When Ballou went on CNN to talk about the euro crisis, she then pushed out that news via social media. Her clients, she says, were thrilled to be associated with such a media darling.

Scott Poore of Wunderlich Securities in Memphis says he is most active on LinkedIn. This is where he posts a regular blog on wealth management, which gets plenty of feedback via a group discussion. “I reach 100,000 people through the groups, even though I have only 900 connections,” Poore said.

“This is a great means to reach people that do know us.”

David Amann, CFP, promotes his Redwood City, Calif.-based practice with Edward Jones in ways that reflect his Silicon Valley presence. For instance, Amann will review news on Reddit, a site that lets readers vote on which stories and discussions they believe are most important, and then go on Twitter to share a link that seems instructive.

“I want clients to know what I am doing for them every day,” he said.

He tries to take a critical eye to what he posts on social media. “What do people want you to share?” Amann asks. “I like to post pictures that have quotes on with a financial component to them, which I put up on my Facebook page.”

Advisor Karen Kehr, with Ameriprise Financial in Walnut Creek, Calif., says she’s found great success in keeping it “light.” When Mattel unveiled Barbie Entrepreneur (carrying a smartphone, tablet and briefcase) two weeks ago, Kehr posted the news and an image on Facebook. “It was such a success!” she said of the post.

Kehr also suggests that advisors keep their target audience in mind. “Kids are not on Facebook anymore, because their parents are,” she said. “So, I posted a question on Facebook: What are doing to teach your kids about money, and then shared what I’m teaching my three sons.”

“Don’t discount what ‘old folks’ are doing online,” added Amann. “I made this mistake, thinking only those under 40 use social media, but then switched my mindset.”

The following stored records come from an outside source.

/-! ### The link -/

@[simp] theorem State.raise_pending (s : State) (f : Factor) : (s.raise f).pending = s.pending := rfl
@[simp] theorem State.raise_alive (s : State) (f : Factor) : (s.raise f).alive = s.alive := rfl
@[simp] theorem State.raise_clock (s : State) (f : Factor) : (s.raise f).clock = s.clock := rfl
@[simp] theorem State.raise_site (s : State) (f : Factor) : (s.raise f).site = s.site := rfl
@[simp] theorem State.raise_book (s : State) (f : Factor) : (s.raise f).book = s.book := rfl
@[simp] theorem State.raise_beam (s : State) (f : Factor) : (s.raise f).beam = s.beam := rfl
@[simp] theorem State.raise_road (s : State) (f : Factor) : (s.raise f).road = s.road := rfl
@[simp] theorem State.raise_detectors (s : State) (f : Factor) : (s.raise f).detectors = s.detectors := rfl
@[simp] theorem State.raise_lamps (s : State) (f : Factor) : (s.raise f).lamps = s.lamps := rfl
@[simp] theorem State.raise_motion (s : State) (f : Factor) : (s.raise f).motion = s.motion := rfl
@[simp] theorem State.raise_wind (s : State) (f : Factor) : (s.raise f).wind = s.wind := rfl
@[simp] theorem State.raise_window (s : State) (f : Factor) : (s.raise f).window = s.window := rfl
@[simp] theorem State.raise_nvmSerial (s : State) (f : Factor) : (s.raise f).nvmSerial = s.nvmSerial := rfl
@[simp] theorem State.raise_response (s : State) (f : Factor) : (s.raise f).link.response = s.link.response := rfl
@[simp] theorem State.raise_sent (s : State) (f : Factor) : (s.raise f).link.sent = s.link.sent := rfl
@[simp] theorem State.raise_floor (s : State) (f : Factor) : (s.raise f).link.floor = s.link.floor := rfl
@[simp] theorem State.raise_factors (s : State) (f : Factor) :
    (s.raise f).link.factors = s.link.factors ||| f.bit := rfl
@[simp] theorem State.raiseIf_pending (s : State) (b : Bool) (f : Factor) :
    (s.raiseIf b f).pending = s.pending := by cases b <;> rfl
@[simp] theorem State.raiseIf_alive (s : State) (b : Bool) (f : Factor) :
    (s.raiseIf b f).alive = s.alive := by cases b <;> rfl
@[simp] theorem State.raiseIf_clock (s : State) (b : Bool) (f : Factor) :
    (s.raiseIf b f).clock = s.clock := by cases b <;> rfl
@[simp] theorem State.raiseIf_site (s : State) (b : Bool) (f : Factor) :
    (s.raiseIf b f).site = s.site := by cases b <;> rfl
@[simp] theorem State.raiseIf_book (s : State) (b : Bool) (f : Factor) :
    (s.raiseIf b f).book = s.book := by cases b <;> rfl
@[simp] theorem State.raiseIf_beam (s : State) (b : Bool) (f : Factor) :
    (s.raiseIf b f).beam = s.beam := by cases b <;> rfl
@[simp] theorem State.raiseIf_road (s : State) (b : Bool) (f : Factor) :
    (s.raiseIf b f).road = s.road := by cases b <;> rfl
@[simp] theorem State.raiseIf_detectors (s : State) (b : Bool) (f : Factor) :
    (s.raiseIf b f).detectors = s.detectors := by cases b <;> rfl
@[simp] theorem State.raiseIf_lamps (s : State) (b : Bool) (f : Factor) :
    (s.raiseIf b f).lamps = s.lamps := by cases b <;> rfl
@[simp] theorem State.raiseIf_motion (s : State) (b : Bool) (f : Factor) :
    (s.raiseIf b f).motion = s.motion := by cases b <;> rfl
@[simp] theorem State.raiseIf_wind (s : State) (b : Bool) (f : Factor) :
    (s.raiseIf b f).wind = s.wind := by cases b <;> rfl
@[simp] theorem State.raiseIf_window (s : State) (b : Bool) (f : Factor) :
    (s.raiseIf b f).window = s.window := by cases b <;> rfl
@[simp] theorem State.raiseIf_nvmSerial (s : State) (b : Bool) (f : Factor) :
    (s.raiseIf b f).nvmSerial = s.nvmSerial := by cases b <;> rfl
@[simp] theorem State.raiseIf_response (s : State) (b : Bool) (f : Factor) :
    (s.raiseIf b f).link.response = s.link.response := by
  cases b <;> rfl
@[simp] theorem State.raiseIf_sent (s : State) (b : Bool) (f : Factor) : (s.raiseIf b f).link.sent = s.link.sent := by
  cases b <;> rfl
@[simp] theorem State.raiseIf_floor (s : State) (b : Bool) (f : Factor) :
    (s.raiseIf b f).link.floor = s.link.floor := by
  cases b <;> rfl
@[simp] theorem State.raiseIf_true (s : State) (f : Factor) : s.raiseIf true f = s.raise f := rfl
@[simp] theorem State.raiseIf_false (s : State) (f : Factor) : s.raiseIf false f = s := rfl
@[simp] theorem State.respond_pending (s : State) (r : Result) (body : List Byte) :
    (s.respond r body).pending = s.pending := rfl
@[simp] theorem State.respond_alive (s : State) (r : Result) (body : List Byte) :
    (s.respond r body).alive = s.alive := rfl
@[simp] theorem State.respond_clock (s : State) (r : Result) (body : List Byte) :
    (s.respond r body).clock = s.clock := rfl
@[simp] theorem State.respond_site (s : State) (r : Result) (body : List Byte) :
    (s.respond r body).site = s.site := rfl
@[simp] theorem State.respond_book (s : State) (r : Result) (body : List Byte) :
    (s.respond r body).book = s.book := rfl
@[simp] theorem State.respond_beam (s : State) (r : Result) (body : List Byte) :
    (s.respond r body).beam = s.beam := rfl
@[simp] theorem State.respond_road (s : State) (r : Result) (body : List Byte) :
    (s.respond r body).road = s.road := rfl
@[simp] theorem State.respond_detectors (s : State) (r : Result) (body : List Byte) :
    (s.respond r body).detectors = s.detectors := rfl
@[simp] theorem State.respond_lamps (s : State) (r : Result) (body : List Byte) :
    (s.respond r body).lamps = s.lamps := rfl
@[simp] theorem State.respond_motion (s : State) (r : Result) (body : List Byte) :
    (s.respond r body).motion = s.motion := rfl
@[simp] theorem State.respond_wind (s : State) (r : Result) (body : List Byte) :
    (s.respond r body).wind = s.wind := rfl
@[simp] theorem State.respond_window (s : State) (r : Result) (body : List Byte) :
    (s.respond r body).window = s.window := rfl
@[simp] theorem State.respond_nvmSerial (s : State) (r : Result) (body : List Byte) :
    (s.respond r body).nvmSerial = s.nvmSerial := rfl
@[simp] theorem State.respond_response (s : State) (r : Result) (body : List Byte) :
    (s.respond r body).link.response = frame r.code body := rfl
@[simp] theorem State.respond_factors (s : State) (r : Result) (body : List Byte) :
    (s.respond r body).link.factors = s.link.factors := rfl
@[simp] theorem State.respond_sent (s : State) (r : Result) (body : List Byte) :
    (s.respond r body).link.sent = s.link.sent := rfl
@[simp] theorem State.respond_floor (s : State) (r : Result) (body : List Byte) :
    (s.respond r body).link.floor = s.link.floor := rfl
@[simp] theorem State.refuse_pending (s : State) (r : Result) : (s.refuse r).pending = s.pending := rfl
@[simp] theorem State.refuse_alive (s : State) (r : Result) : (s.refuse r).alive = s.alive := rfl
@[simp] theorem State.refuse_clock (s : State) (r : Result) : (s.refuse r).clock = s.clock := rfl
@[simp] theorem State.refuse_site (s : State) (r : Result) : (s.refuse r).site = s.site := rfl
@[simp] theorem State.refuse_book (s : State) (r : Result) : (s.refuse r).book = s.book := rfl
@[simp] theorem State.refuse_beam (s : State) (r : Result) : (s.refuse r).beam = s.beam := rfl
@[simp] theorem State.refuse_road (s : State) (r : Result) : (s.refuse r).road = s.road := rfl
@[simp] theorem State.refuse_detectors (s : State) (r : Result) : (s.refuse r).detectors = s.detectors := rfl
@[simp] theorem State.refuse_lamps (s : State) (r : Result) : (s.refuse r).lamps = s.lamps := rfl
@[simp] theorem State.refuse_motion (s : State) (r : Result) : (s.refuse r).motion = s.motion := rfl
@[simp] theorem State.refuse_wind (s : State) (r : Result) : (s.refuse r).wind = s.wind := rfl
@[simp] theorem State.refuse_window (s : State) (r : Result) : (s.refuse r).window = s.window := rfl
@[simp] theorem State.refuse_nvmSerial (s : State) (r : Result) : (s.refuse r).nvmSerial = s.nvmSerial := rfl
@[simp] theorem State.refuse_response (s : State) (r : Result) :
    (s.refuse r).link.response = frame r.code [] := rfl
@[simp] theorem State.refuse_factors (s : State) (r : Result) : (s.refuse r).link.factors = s.link.factors := rfl
@[simp] theorem State.refuse_sent (s : State) (r : Result) : (s.refuse r).link.sent = s.link.sent := rfl
@[simp] theorem State.refuse_floor (s : State) (r : Result) : (s.refuse r).link.floor = s.link.floor := rfl
@[simp] theorem State.accept_pending (s : State) : (s.accept).pending = s.pending := rfl
@[simp] theorem State.accept_alive (s : State) : (s.accept).alive = s.alive := rfl
@[simp] theorem State.accept_clock (s : State) : (s.accept).clock = s.clock := rfl
@[simp] theorem State.accept_site (s : State) : (s.accept).site = s.site := rfl
@[simp] theorem State.accept_book (s : State) : (s.accept).book = s.book := rfl
@[simp] theorem State.accept_beam (s : State) : (s.accept).beam = s.beam := rfl
@[simp] theorem State.accept_road (s : State) : (s.accept).road = s.road := rfl
@[simp] theorem State.accept_detectors (s : State) : (s.accept).detectors = s.detectors := rfl
@[simp] theorem State.accept_lamps (s : State) : (s.accept).lamps = s.lamps := rfl
@[simp] theorem State.accept_motion (s : State) : (s.accept).motion = s.motion := rfl
@[simp] theorem State.accept_wind (s : State) : (s.accept).wind = s.wind := rfl
@[simp] theorem State.accept_window (s : State) : (s.accept).window = s.window := rfl
@[simp] theorem State.accept_nvmSerial (s : State) : (s.accept).nvmSerial = s.nvmSerial := rfl
@[simp] theorem State.accept_response (s : State) :
    (s.accept).link.response = frame Result.accepted.code [] := rfl
@[simp] theorem State.accept_factors (s : State) : (s.accept).link.factors = s.link.factors := rfl
@[simp] theorem State.accept_sent (s : State) : (s.accept).link.sent = s.link.sent := rfl
@[simp] theorem State.accept_floor (s : State) : (s.accept).link.floor = s.link.floor := rfl
@[simp] theorem State.send_pending (s : State) (n : Nat) : (s.send n).pending = s.pending := rfl
@[simp] theorem State.send_alive (s : State) (n : Nat) : (s.send n).alive = s.alive := rfl
@[simp] theorem State.send_clock (s : State) (n : Nat) : (s.send n).clock = s.clock := rfl
@[simp] theorem State.send_site (s : State) (n : Nat) : (s.send n).site = s.site := rfl
@[simp] theorem State.send_book (s : State) (n : Nat) : (s.send n).book = s.book := rfl
@[simp] theorem State.send_beam (s : State) (n : Nat) : (s.send n).beam = s.beam := rfl
@[simp] theorem State.send_road (s : State) (n : Nat) : (s.send n).road = s.road := rfl
@[simp] theorem State.send_detectors (s : State) (n : Nat) : (s.send n).detectors = s.detectors := rfl
@[simp] theorem State.send_lamps (s : State) (n : Nat) : (s.send n).lamps = s.lamps := rfl
@[simp] theorem State.send_motion (s : State) (n : Nat) : (s.send n).motion = s.motion := rfl
@[simp] theorem State.send_wind (s : State) (n : Nat) : (s.send n).wind = s.wind := rfl
@[simp] theorem State.send_window (s : State) (n : Nat) : (s.send n).window = s.window := rfl
@[simp] theorem State.send_nvmSerial (s : State) (n : Nat) : (s.send n).nvmSerial = s.nvmSerial := rfl
@[simp] theorem State.send_sent (s : State) (n : Nat) : (s.send n).link.sent = sentBytes s.link.response n := rfl
@[simp] theorem State.send_factors (s : State) (n : Nat) : (s.send n).link.factors = s.link.factors := rfl
@[simp] theorem State.send_response (s : State) (n : Nat) : (s.send n).link.response = s.link.response := rfl
@[simp] theorem State.send_floor (s : State) (n : Nat) : (s.send n).link.floor = s.link.floor := rfl
@[simp] theorem State.acknowledge_pending (s : State) (fs : BitVec 16) : (s.acknowledge fs).pending = s.pending := rfl
@[simp] theorem State.acknowledge_alive (s : State) (fs : BitVec 16) : (s.acknowledge fs).alive = s.alive := rfl
@[simp] theorem State.acknowledge_clock (s : State) (fs : BitVec 16) : (s.acknowledge fs).clock = s.clock := rfl
@[simp] theorem State.acknowledge_site (s : State) (fs : BitVec 16) : (s.acknowledge fs).site = s.site := rfl
@[simp] theorem State.acknowledge_book (s : State) (fs : BitVec 16) : (s.acknowledge fs).book = s.book := rfl
@[simp] theorem State.acknowledge_beam (s : State) (fs : BitVec 16) : (s.acknowledge fs).beam = s.beam := rfl
@[simp] theorem State.acknowledge_road (s : State) (fs : BitVec 16) : (s.acknowledge fs).road = s.road := rfl
@[simp] theorem State.acknowledge_detectors (s : State) (fs : BitVec 16) :
    (s.acknowledge fs).detectors = s.detectors := rfl
@[simp] theorem State.acknowledge_lamps (s : State) (fs : BitVec 16) : (s.acknowledge fs).lamps = s.lamps := rfl
@[simp] theorem State.acknowledge_motion (s : State) (fs : BitVec 16) : (s.acknowledge fs).motion = s.motion := rfl
@[simp] theorem State.acknowledge_wind (s : State) (fs : BitVec 16) : (s.acknowledge fs).wind = s.wind := rfl
@[simp] theorem State.acknowledge_window (s : State) (fs : BitVec 16) : (s.acknowledge fs).window = s.window := rfl
@[simp] theorem State.acknowledge_nvmSerial (s : State) (fs : BitVec 16) :
    (s.acknowledge fs).nvmSerial = s.nvmSerial := rfl
@[simp] theorem State.setFloor_pending (s : State) (n : Nat) : (s.setFloor n).pending = s.pending := rfl
@[simp] theorem State.setFloor_alive (s : State) (n : Nat) : (s.setFloor n).alive = s.alive := rfl
@[simp] theorem State.setFloor_clock (s : State) (n : Nat) : (s.setFloor n).clock = s.clock := rfl
@[simp] theorem State.setFloor_site (s : State) (n : Nat) : (s.setFloor n).site = s.site := rfl
@[simp] theorem State.setFloor_book (s : State) (n : Nat) : (s.setFloor n).book = s.book := rfl
@[simp] theorem State.setFloor_beam (s : State) (n : Nat) : (s.setFloor n).beam = s.beam := rfl
@[simp] theorem State.setFloor_road (s : State) (n : Nat) : (s.setFloor n).road = s.road := rfl
@[simp] theorem State.setFloor_detectors (s : State) (n : Nat) : (s.setFloor n).detectors = s.detectors := rfl
@[simp] theorem State.setFloor_lamps (s : State) (n : Nat) : (s.setFloor n).lamps = s.lamps := rfl
@[simp] theorem State.setFloor_motion (s : State) (n : Nat) : (s.setFloor n).motion = s.motion := rfl
@[simp] theorem State.setFloor_wind (s : State) (n : Nat) : (s.setFloor n).wind = s.wind := rfl
@[simp] theorem State.setFloor_window (s : State) (n : Nat) : (s.setFloor n).window = s.window := rfl
@[simp] theorem State.setFloor_nvmSerial (s : State) (n : Nat) : (s.setFloor n).nvmSerial = s.nvmSerial := rfl
@[simp] theorem State.acknowledge_response (s : State) (fs : BitVec 16) :
    (s.acknowledge fs).link.response = s.link.response := rfl
@[simp] theorem State.acknowledge_sent (s : State) (fs : BitVec 16) :
    (s.acknowledge fs).link.sent = s.link.sent := rfl
@[simp] theorem State.acknowledge_floor (s : State) (fs : BitVec 16) :
    (s.acknowledge fs).link.floor = s.link.floor := rfl
@[simp] theorem State.setFloor_response (s : State) (n : Nat) : (s.setFloor n).link.response = s.link.response := rfl
@[simp] theorem State.setFloor_sent (s : State) (n : Nat) : (s.setFloor n).link.sent = s.link.sent := rfl
@[simp] theorem State.setFloor_factors (s : State) (n : Nat) : (s.setFloor n).link.factors = s.link.factors := rfl
@[simp] theorem State.acknowledge_factors (s : State) (fs : BitVec 16) :
    (s.acknowledge fs).link.factors = s.link.factors &&& ~~~fs := rfl
@[simp] theorem State.setFloor_floor (s : State) (n : Nat) : (s.setFloor n).link.floor = n := rfl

It’s all about exploiting opportunities online, notes Wesley Long, head of private-client services for Wedbush Securities in Los Angeles. “Twenty years ago, no one could share news with their clients except by phone,” Long said. “Now, look at the power of social media on your business!”

And never underestimate the value of social media, reps say. “We got a great client via Facebook,” Ballou said, thanks to some photos of her team’s holiday party that were posted on the social media website.

The client’s father reads her newspaper column and suggested his daughter contact the advisor when her husband died. “She saw our website and the goofy pictures on Facebook,” explained Ballou. “That sealed the deal. You just never know!”

Kehr says that investors want to “work with people they like and can relate to.” And this philosophy drives her social media activity, as well as that of other Ameriprise advisors.

“I’m doing social media all the time now,” she said. “It’s second nature, and I don’t see it as a time waster. I’m not writing all my own content, but picking some up [from Ameriprise].”

Social media is very effective as an asset-growth tool, Kehr explains. She can post an invite on LinkedIn, for instance, and then it gets shared quickly. “We get a lot of return. We have it going all day long,” she added. “And I’m getting business from it!”